TASK BRIEF
When you have gone through the records, report how many lines include "syncMsg", giving the number and nothing more.
+ + + +
-- ==== Sys2Proof/Machine/Federation.lean ====
section
/-!
DEFINITION. Machine/Federation.lean: the federation agents: time transfer (R399 to R401), packets from and to the link
(R402 to R406, R410), relayed chains (R407), and the loss of a partner (R411).
-/
namespace Sys2Proof.Machine

/-- Key of an agent (R67). -/
def fedKey (f : Nat) : Nat := 144 + f
/-- STATE of a federation port. -/
def State.fedState (s : State) (f : Nat) : Nat := s.fld (A.FED_STATUS f) F.FED_STATUS_STATE
/-- The agent's datum (R13). -/
def State.fedNow (s : State) (f : Nat) : Nat := s.nowOf (fedKey f)

namespace FedState
abbrev DOWN : Nat := 0
abbrev SYNC : Nat := 1
abbrev UP : Nat := 2
abbrev LOST : Nat := 3
end FedState

/-! ### Sending (R396, R67) -/

/-- A packet joins those for the link. -/
def State.fedLink (s : State) (f : Nat) (q : Pkt) : State :=
  if s.fedState f = FedState.UP then
    let k := ingKey q.h.cmd
    s.modFed f (fun x => { x with txQ := tset [] x.txQ k (tget [] x.txQ k ++ [q]) })
  else s

/-- R398: the VC type whose flit goes next, if one waits: turn about, beginning after the one that sent last (DESIGN CHOICE,
log 47). -/
def txNext (x : FedSt) : Option Nat :=
  [(x.txLast + 1) % 3, (x.txLast + 2) % 3, x.txLast % 3].find? (fun k => !(tget [] x.txQ k).isEmpty)

/-- R396, R398: one cycle of the link: a G flit that waits goes first, else one flit of a packet; FED_TX_READY is taken as 1
and a credit as never short (log 47). -/
def State.fedDrive (s : State) (f : Nat) : State :=
  let x := s.fed f
  match x.txWait with
  | g :: gs => (s.modFed f (fun x => { x with txWait := gs, txG := g :: x.txG, link := some ⟨.g g, none⟩ })).gcnt 59
  | [] =>
    match txNext x with
    | none => if x.link.isSome then s.modFed f (fun x => { x with link := none }) else s
    | some k =>
      match tget [] x.txQ k with
      | [] => s
      | q :: rest =>
        let fs := q.flits (vcTypeOf q.h.cmd).vcA
        let n := tget 0 x.txSent k
        let last := decide (fs.length ≤ n + 1)
        (s.modFed f (fun x =>
          { x with link := (fs[n]?).map (fun g => ⟨.be g, none⟩), txLast := k
                   txSent := tset 0 x.txSent k (if last then 0 else n + 1)
                   txQ := if last then tset [] x.txQ k rest else x.txQ
                   tx := if last then q :: x.tx else x.tx })).gcnt 59

/-- Header of the agent's answer to a request. -/
def State.fedRspHdr (s : State) (f : Nat) (q : Hdr) (cmd : BitVec 6) (code : BitVec 4) : Hdr :=
  { dest := q.src, src := s.gid (fedKey f), cmd := cmd, cls := q.cls, tag := q.tag, region := q.region, status := code,
    bcount := q.bcount, address := q.address, stamp := BitVec.ofNat 32 (s.fedNow f) }

/-- A non-posted packet from the link is answered over the link; any other is discarded. -/
def State.fedAnswerLink (s : State) (f : Nat) (q : Hdr) (code : BitVec 4) : State :=
  match Cmd.response q.cmd with
  | some c => s.fedLink f (Pkt.seal (s.fedRspHdr f q c code) [])
  | none => s

/-- A non-posted packet from the station is answered into the station; any other is discarded. -/
def State.fedAnswerLocal (s : State) (f : Nat) (q : Hdr) (code : BitVec 4) : State :=
  match Cmd.response q.cmd with
  | some c => s.agentBuild (fedKey f) { pkt := { h := s.fedRspHdr f q c code, units := [] } }
  | none => s

/-- The next tag of the agent's own requests. -/
def State.fedTag (s : State) (f : Nat) : Nat × State :=
  ((s.fed f).tagNo % 4096, s.modFed f (fun x => { x with tagNo := x.tagNo + 1 }))

/-- R82: a switch of the agent from traverse `c`: its posted bits of `c` are added to OUT[c] and each becomes a drain
barrier, to be built and sent like its other packets. -/
def State.fedDrain (s : State) (f c : Nat) : State :=
  let b := fedKey f
  let ks := ((s.fed f).posted.filter (fun e => e.2 && e.1 / 256 = c)).map (fun e => e.1 % 256)
  let s := s.modFed f (fun x => { x with posted := x.posted.filter (fun e => e.1 / 256 ≠ c) })
  let s := s.outAdd b c ks.length
  ks.foldl (fun s d =>
    let (tag, s) := s.fedTag f
    let h : Hdr := { dest := s.gid d, src := s.gid b, cmd := Cmd.BAR, cls := 6, tag := BitVec.ofNat 12 tag }
    (s.modFed f (fun x => { x with drains := x.drains ++ [(tag, c)] })).agentBuild b
      { pkt := { h := h, units := [] }, use := .drain tag c }) s

/-! ### Time transfer (R399 to R401) -/

/-- Bits `lo` to `lo + n - 1` of a SYNC message. -/
def syncBits (m : BitVec 288) (lo n : Nat) : Nat := m.toNat / 2 ^ lo % 2 ^ n

/-- CHECK of a SYNC message (R399). -/
def syncCheck (m : BitVec 288) : BitVec 32 := crc32c (leBytes 32 m.toNat)

/-- GLB_FED_TIME is valid: at the root, or where the upstream partner's is and its bridge has locked. -/
def State.rootValid (s : State) : Bool :=
  s.bit A.GLB_FED_ID F.GLB_FED_ID_ROOT ||
  (List.range 12).any (fun f => s.bit (A.FED_CTL f) F.FED_CTL_UPSTREAM && (s.fed f).partnerValid &&
    (s.bit (A.FED_STATUS f) F.FED_STATUS_LOCKED || s.bit (A.FED_STATUS f) F.FED_STATUS_HOLDOVER))

/-- The SYNC message an agent sends now (R399). -/
def State.syncMsg (s : State) (f : Nat) : BitVec 288 :=
  let x := s.fed f
  let b (v : Bool) : Nat := if v then 1 else 0
  let (rn, rt) := x.syncRx.getD (0, 0)
  let low := 1 + 16 * b (s.bit (A.FED_STATUS f) F.FED_STATUS_LOCKED) + 32 * b (s.bit (A.FED_CTL f) F.FED_CTL_UPSTREAM) +
    64 * b s.rootValid + 2 ^ 8 * (x.syncNo % 256) + 2 ^ 16 * (rn % 256) + 2 ^ 24 * s.instance' + 2 ^ 34 * f +
    2 ^ 64 * (s.fedNow f % 2 ^ 64) + 2 ^ 128 * (rt % 2 ^ 64) + 2 ^ 192 * (s.rd A.GLB_FED_TIME).toNat
  BitVec.ofNat 288 (low + 2 ^ 256 * (crc32c (leBytes 32 low)).toNat)

/-- TT_SYNC_SEND (R399): at a multiple of 4,096 the agent sends its SYNC message. The command stands for byte 0. -/
def execTtSyncSend (f : Fin 12) (s : State) : Out :=
  let f := f.val
  let now := s.fedNow f
  if now % 4096 ≠ 0 ∨ ((s.fed f).syncTx.head?.map (·.2)) = some now then .next s
  else
    let m := s.syncMsg f
    .next (s.modFed f (fun x => { x with syncNo := x.syncNo + 1, ttTx := m
                                         syncTx := ((x.syncNo % 256, now) :: x.syncTx).take 256 }))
+ + + +
TASK SOLUTION
2